Es un momento profético, es toda nuestra existencia, todo lo vivido y lo por vivir, todas las épocas simultáneas, sin principio ni fin. Desde cierta distancia yo miro ese dibujo, donde
también estoy yo. Soy espectador y protagonista. Estoy en la penumbra, velado por la
bruma de un cortinaje traslúcido. Sé que soy yo, pero yo soy también este que
observa desde afuera. Conozco lo que siente el hombre pintado sobre esa cama
revuelta, en una habitación de vigas oscuras y techos de catedral, donde la escena
aparece como el fragmento de una ceremonia antigua. Estoy allí contigo y también
aquí, solo, en otro tiempo de la conciencia. En el cuadro la pareja descansa después de
hacer el amor, la piel de ambos brilla húmeda.

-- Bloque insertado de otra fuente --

-- ==== Sys2Proof/Decode.lean ====
section
/-! DEFINITION. The bit fields of a byte (30_encoding.md R61, R62), the decoder of instruction words, total
on every word and rejecting by name, the encoder of instruction words, and the opcode table (R79). -/

namespace Sys2Proof

/-- `isStatus(b) = (b[7] = 1)` (R14, R60). -/
def isStatus (b : Byte) : Bool := b.getLsbD 7

/-- `opc(b) = b[7:4]` (R14, R61). -/
def opc (b : Byte) : Nibble := b.extractLsb' 4 4

/-- `chan(b) = b[3:0]` (R14, R61). -/
def chan (b : Byte) : Chan := b.extractLsb' 0 4

/-- `d[6:0]`, the value of a data byte (R62). -/
def dataValue (b : Byte) : Data7 := b.extractLsb' 0 7

/-- The status byte with this opcode nibble and channel field: `{opcode nibble, ch[3:0]}` (R61, R151). -/
def statusByte (nib : Nibble) (ch : Chan) : Byte := nib ++ ch

/-- The data byte with this value: bit 7 clear (R62, R68). -/
def dataByte (d : Data7) : Byte := 0#1 ++ d

/-! ### Decoding -/

/-- The system status bytes 0xF0..0xFF by their sub-code (R66, opcode_table.json). The last arm is 0xF. -/
def decodeSystem (sub : BitVec 4) : Instr :=
  match sub with
  | 0x0#4 => .sysF0
  | 0x1#4 => .sysF1
  | 0x2#4 => .sysF2
  | 0x3#4 => .sysF3
  | 0x4#4 => .sysF4
  | 0x5#4 => .sysF5
  | 0x6#4 => .tuneRequest
  | 0x7#4 => .sysF7
  | 0x8#4 => .clock
  | 0x9#4 => .sysF9
  | 0xA#4 => .start
  | 0xB#4 => .continue_
  | 0xC#4 => .stop
  | 0xD#4 => .sysFD
  | 0xE#4 => .activeSense
  | _ => .reset

/-- Every status byte by its opcode nibble (R65, R66). The last arm is the nibble 0xF. -/
def decodeStatus (nib : Nibble) (ch : Chan) : Instr :=
  match nib with
  | 0x8#4 => .noteOff ch
  | 0x9#4 => .noteOn ch
  | 0xA#4 => .polyPressure ch
  | 0xB#4 => .controlChange ch
  | 0xC#4 => .programChange ch
  | 0xD#4 => .channelPressure ch
  | 0xE#4 => .pitchBend ch
  | _ => decodeSystem ch

/-- A wire byte: bit 7 first and alone tells the class (R60, R91); all 256 bytes decode (R71). -/
def decodeByte (b : Byte) : Instr :=
  if isStatus b then decodeStatus (opc b) (chan b) else .data (dataValue b)

/-- A port event by its `kind` alone (R73, R77); fields its kind does not use are dropped (R74). -/
def decodeEvent (e : PortEvent) : Instr :=
  match e.kind with
  | 0x8#4 => .encNoteOff e.chan e.a e.b
  | 0x9#4 => .encNoteOn e.chan e.a e.b
  | 0xA#4 => .encPolyPressure e.chan e.a e.b
  | 0xB#4 => .encControlChange e.chan e.a e.b
  | 0xC#4 => .encProgramChange e.chan e.a
  | 0xD#4 => .encChannelPressure e.chan e.a
  | 0xE#4 => .encPitchBend e.chan e.bend
  | 0xF#4 => .encSystemRealtime e.chan
  | k => .encOther (k.extractLsb' 0 3)

/-- The decoder: every wire byte is an instruction; an event is one unless a field of it cannot be
presented on the port, and is then rejected by that field's name (R71, U10; log 10). -/
def decode (p : Params) : InWord → Except Misfit Instr
  | .wire b => .ok (decodeByte b)
  | .event e =>
    match e.misfit p with
    | some m => .error m
    | none => .ok (decodeEvent e)

/-! ### Encoding -/

/-- The word of an instruction, from the tables of R65, R66 and R73; port fields its kind does not use
are 0. -/
def encode : Instr → InWord
  | .noteOff ch => .wire (statusByte 0x8#4 ch)
  | .noteOn ch => .wire (statusByte 0x9#4 ch)
  | .polyPressure ch => .wire (statusByte 0xA#4 ch)
  | .controlChange ch => .wire (statusByte 0xB#4 ch)
  | .programChange ch => .wire (statusByte 0xC#4 ch)
  | .channelPressure ch => .wire (statusByte 0xD#4 ch)
  | .pitchBend ch => .wire (statusByte 0xE#4 ch)
  | .sysF0 => .wire 0xF0#8
  | .sysF1 => .wire 0xF1#8
  | .sysF2 => .wire 0xF2#8
  | .sysF3 => .wire 0xF3#8
  | .sysF4 => .wire 0xF4#8
  | .sysF5 => .wire 0xF5#8
  | .tuneRequest => .wire 0xF6#8
  | .sysF7 => .wire 0xF7#8
  | .clock => .wire 0xF8#8
  | .sysF9 => .wire 0xF9#8
  | .start => .wire 0xFA#8
  | .continue_ => .wire 0xFB#8
  | .stop => .wire 0xFC#8
  | .sysFD => .wire 0xFD#8
  | .activeSense => .wire 0xFE#8
  | .reset => .wire 0xFF#8
  | .data d => .wire (dataByte d)
  | .encNoteOff ch a b => .event ⟨0x8#4, ch, a, b, 0⟩
  | .encNoteOn ch a b => .event ⟨0x9#4, ch, a, b, 0⟩
  | .encPolyPressure ch a b => .event ⟨0xA#4, ch, a, b, 0⟩
  | .encControlChange ch a b => .event ⟨0xB#4, ch, a, b, 0⟩
  | .encProgramChange ch a => .event ⟨0xC#4, ch, a, 0, 0⟩
  | .encChannelPressure ch a => .event ⟨0xD#4, ch, a, 0, 0⟩
  | .encPitchBend ch v => .event ⟨0xE#4, ch, 0, 0, v⟩
  | .encSystemRealtime sub => .event ⟨0xF#4, sub, 0, 0, 0⟩
  | .encOther k => .event ⟨0#1 ++ k, 0, 0, 0, 0⟩

/-! ### The opcode table -/

/-- The two agents (R3). -/
inductive Agent where
  | decoder | encoder
  deriving DecidableEq, Repr

/-- A row of opcode_table.json: `mask` and `pattern` apply to the status byte (decoder) or to `kind`
(encoder) (R79). -/
structure Row where
  mnemonic : String
  agent : Agent
  pattern : Nat
  mask : Nat
  deriving DecidableEq, Repr

/-- The seven channel-voice rows and the data row. -/
def channelVoiceRows : List Row :=
  [⟨"NOTE_OFF", .decoder, 0x80, 0xF0⟩, ⟨"NOTE_ON", .decoder, 0x90, 0xF0⟩,
   ⟨"POLY_PRESSURE", .decoder, 0xA0, 0xF0⟩, ⟨"CONTROL_CHANGE", .decoder, 0xB0, 0xF0⟩,
   ⟨"PROGRAM_CHANGE", .decoder, 0xC0, 0xF0⟩, ⟨"CHANNEL_PRESSURE", .decoder, 0xD0, 0xF0⟩,
   ⟨"PITCH_BEND", .decoder, 0xE0, 0xF0⟩, ⟨"DATA", .decoder, 0x00, 0x80⟩]

/-- The sixteen system rows. -/
def systemRows : List Row :=
  [⟨"SYS_F0", .decoder, 0xF0, 0xFF⟩, ⟨"SYS_F1", .decoder, 0xF1, 0xFF⟩,
   ⟨"SYS_F2", .decoder, 0xF2, 0xFF⟩, ⟨"SYS_F3", .decoder, 0xF3, 0xFF⟩,
   ⟨"SYS_F4", .decoder, 0xF4, 0xFF⟩, ⟨"SYS_F5", .decoder, 0xF5, 0xFF⟩,
   ⟨"TUNE_REQUEST", .decoder, 0xF6, 0xFF⟩, ⟨"SYS_F7", .decoder, 0xF7, 0xFF⟩,
   ⟨"CLOCK", .decoder, 0xF8, 0xFF⟩, ⟨"SYS_F9", .decoder, 0xF9, 0xFF⟩,
   ⟨"START", .decoder, 0xFA, 0xFF⟩, ⟨"CONTINUE", .decoder, 0xFB, 0xFF⟩,
   ⟨"STOP", .decoder, 0xFC, 0xFF⟩, ⟨"SYS_FD", .decoder, 0xFD, 0xFF⟩,
   ⟨"ACTIVE_SENSE", .decoder, 0xFE, 0xFF⟩, ⟨"RESET", .decoder, 0xFF, 0xFF⟩]

/-- The nine encoder rows. -/
def encoderRows : List Row :=
  [⟨"ENC_NOTE_OFF", .encoder, 0x8, 0xF⟩, ⟨"ENC_NOTE_ON", .encoder, 0x9, 0xF⟩,
   ⟨"ENC_POLY_PRESSURE", .encoder, 0xA, 0xF⟩, ⟨"ENC_CONTROL_CHANGE", .encoder, 0xB, 0xF⟩,
   ⟨"ENC_PROGRAM_CHANGE", .encoder, 0xC, 0xF⟩, ⟨"ENC_CHANNEL_PRESSURE", .encoder, 0xD, 0xF⟩,
   ⟨"ENC_PITCH_BEND", .encoder, 0xE, 0xF⟩, ⟨"ENC_SYSTEM_REALTIME", .encoder, 0xF, 0xF⟩,
   ⟨"ENC_OTHER", .encoder, 0x0, 0x8⟩]

/-- opcode_table.json (R79). -/
def opcodeTable : List Row := channelVoiceRows ++ systemRows ++ encoderRows

/-- A row matches a word of its own agent whose status byte, data byte or `kind` it fits (R79). -/
def Row.fits (r : Row) : InWord → Bool
  | .wire b => r.agent == .decoder && (b.toNat &&& r.mask == r.pattern)
  | .event e => r.agent == .encoder && (e.kind.toNat &&& r.mask == r.pattern)

/-- The mnemonic of an instruction's row in opcode_table.json. -/
def Instr.mnemonic : Instr → String
  | .noteOff _ => "NOTE_OFF"
  | .noteOn _ => "NOTE_ON"
  | .polyPressure _ => "POLY_PRESSURE"
  | .controlChange _ => "CONTROL_CHANGE"
  | .programChange _ => "PROGRAM_CHANGE"
  | .channelPressure _ => "CHANNEL_PRESSURE"
  | .pitchBend _ => "PITCH_BEND"
  | .sysF0 => "SYS_F0"
  | .sysF1 => "SYS_F1"
  | .sysF2 => "SYS_F2"
  | .sysF3 => "SYS_F3"
  | .sysF4 => "SYS_F4"
  | .sysF5 => "SYS_F5"
  | .tuneRequest => "TUNE_REQUEST"
  | .sysF7 => "SYS_F7"
  | .clock => "CLOCK"
  | .sysF9 => "SYS_F9"
  | .start => "START"
  | .continue_ => "CONTINUE"
  | .stop => "STOP"
  | .sysFD => "SYS_FD"
  | .activeSense => "ACTIVE_SENSE"
  | .reset => "RESET"
  | .data _ => "DATA"
  | .encNoteOff _ _ _ => "ENC_NOTE_OFF"
  | .encNoteOn _ _ _ => "ENC_NOTE_ON"
  | .encPolyPressure _ _ _ => "ENC_POLY_PRESSURE"
  | .encControlChange _ _ _ => "ENC_CONTROL_CHANGE"
  | .encProgramChange _ _ => "ENC_PROGRAM_CHANGE"
  | .encChannelPressure _ _ => "ENC_CHANNEL_PRESSURE"
  | .encPitchBend _ _ => "ENC_PITCH_BEND"
  | .encSystemRealtime _ => "ENC_SYSTEM_REALTIME"
  | .encOther _ => "ENC_OTHER"

/-! ### Words numbered as opcode_table.json numbers them -/

/-- The word whose bits, numbered as opcode_table.json numbers them, are `w`. The table gives the wire
rows 8 bits and the encoder rows the 4 bits of `kind`, so in whole bytes the row DATA and the encoder rows
claim the same numbers 0..15. DESIGN CHOICE (log 6): of these, 0 is the data byte and 1..15 are an event
kind, so that every constructor has a word; the other port fields of such an event are 0. A width below
8 bits always means an event kind. Only `decodeTableWord` and `withFetchWord` use this numbering: what
the machine decodes is the tagged word itself. -/
def tableWord (nbits w : Nat) : InWord :=
  if nbits < 8 || (0 < w && w < 16) then .event ⟨BitVec.ofNat 4 w, 0, 0, 0, 0⟩
  else .wire (BitVec.ofNat 8 w)

/-- The instruction of a numbered table word, under the default parameters (no event word of
`tableWord` depends on them). -/
def decodeTableWord (nbits w : Nat) : Option Instr :=
  match decode Params.default (tableWord nbits w) with
  | .ok i => some i
  | .error _ => none

end Sys2Proof
end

El hombre tiene los ojos cerrados, una
mano sobre su pecho y la otra sobre el muslo de ella, en íntima complicictad. Para mí
esa visión es recurrente e inmutable, nada cambia, siempre es la misma sonrisa
plácida del hombre, la misma languidez de la mujer, los mismos pliegues de las
sábanas y rincones sombríos del cuarto, siempre la luz de la lámpara roza los senos y
los pómulos de ella en el mismo ángulo y siempre el chal de seda y los cabellos
oscuros caen con igual delicadeza. Cada vez que pienso en ti, así te veo, así nos veo, detenidos para siempre en ese lienzo, invulnerables al deterioro de la mala memoria. Puedo recrearme largamente en esa escena, hasta sentir que entro en el espacio del cuadro y ya no soy el que observa, sino el hombre que yace junto a esa mujer. Entonces se rompe la simétrica quietud de
la pintura y escucho nuestras voces muy cercanas.
-Cuéntame un cuento -te digo. -¿Cómo lo quieres? -Cuéntame un cuento que no le
hayas contado a nadie.
ROLF CARLE
" Cuentos de Eva Luna"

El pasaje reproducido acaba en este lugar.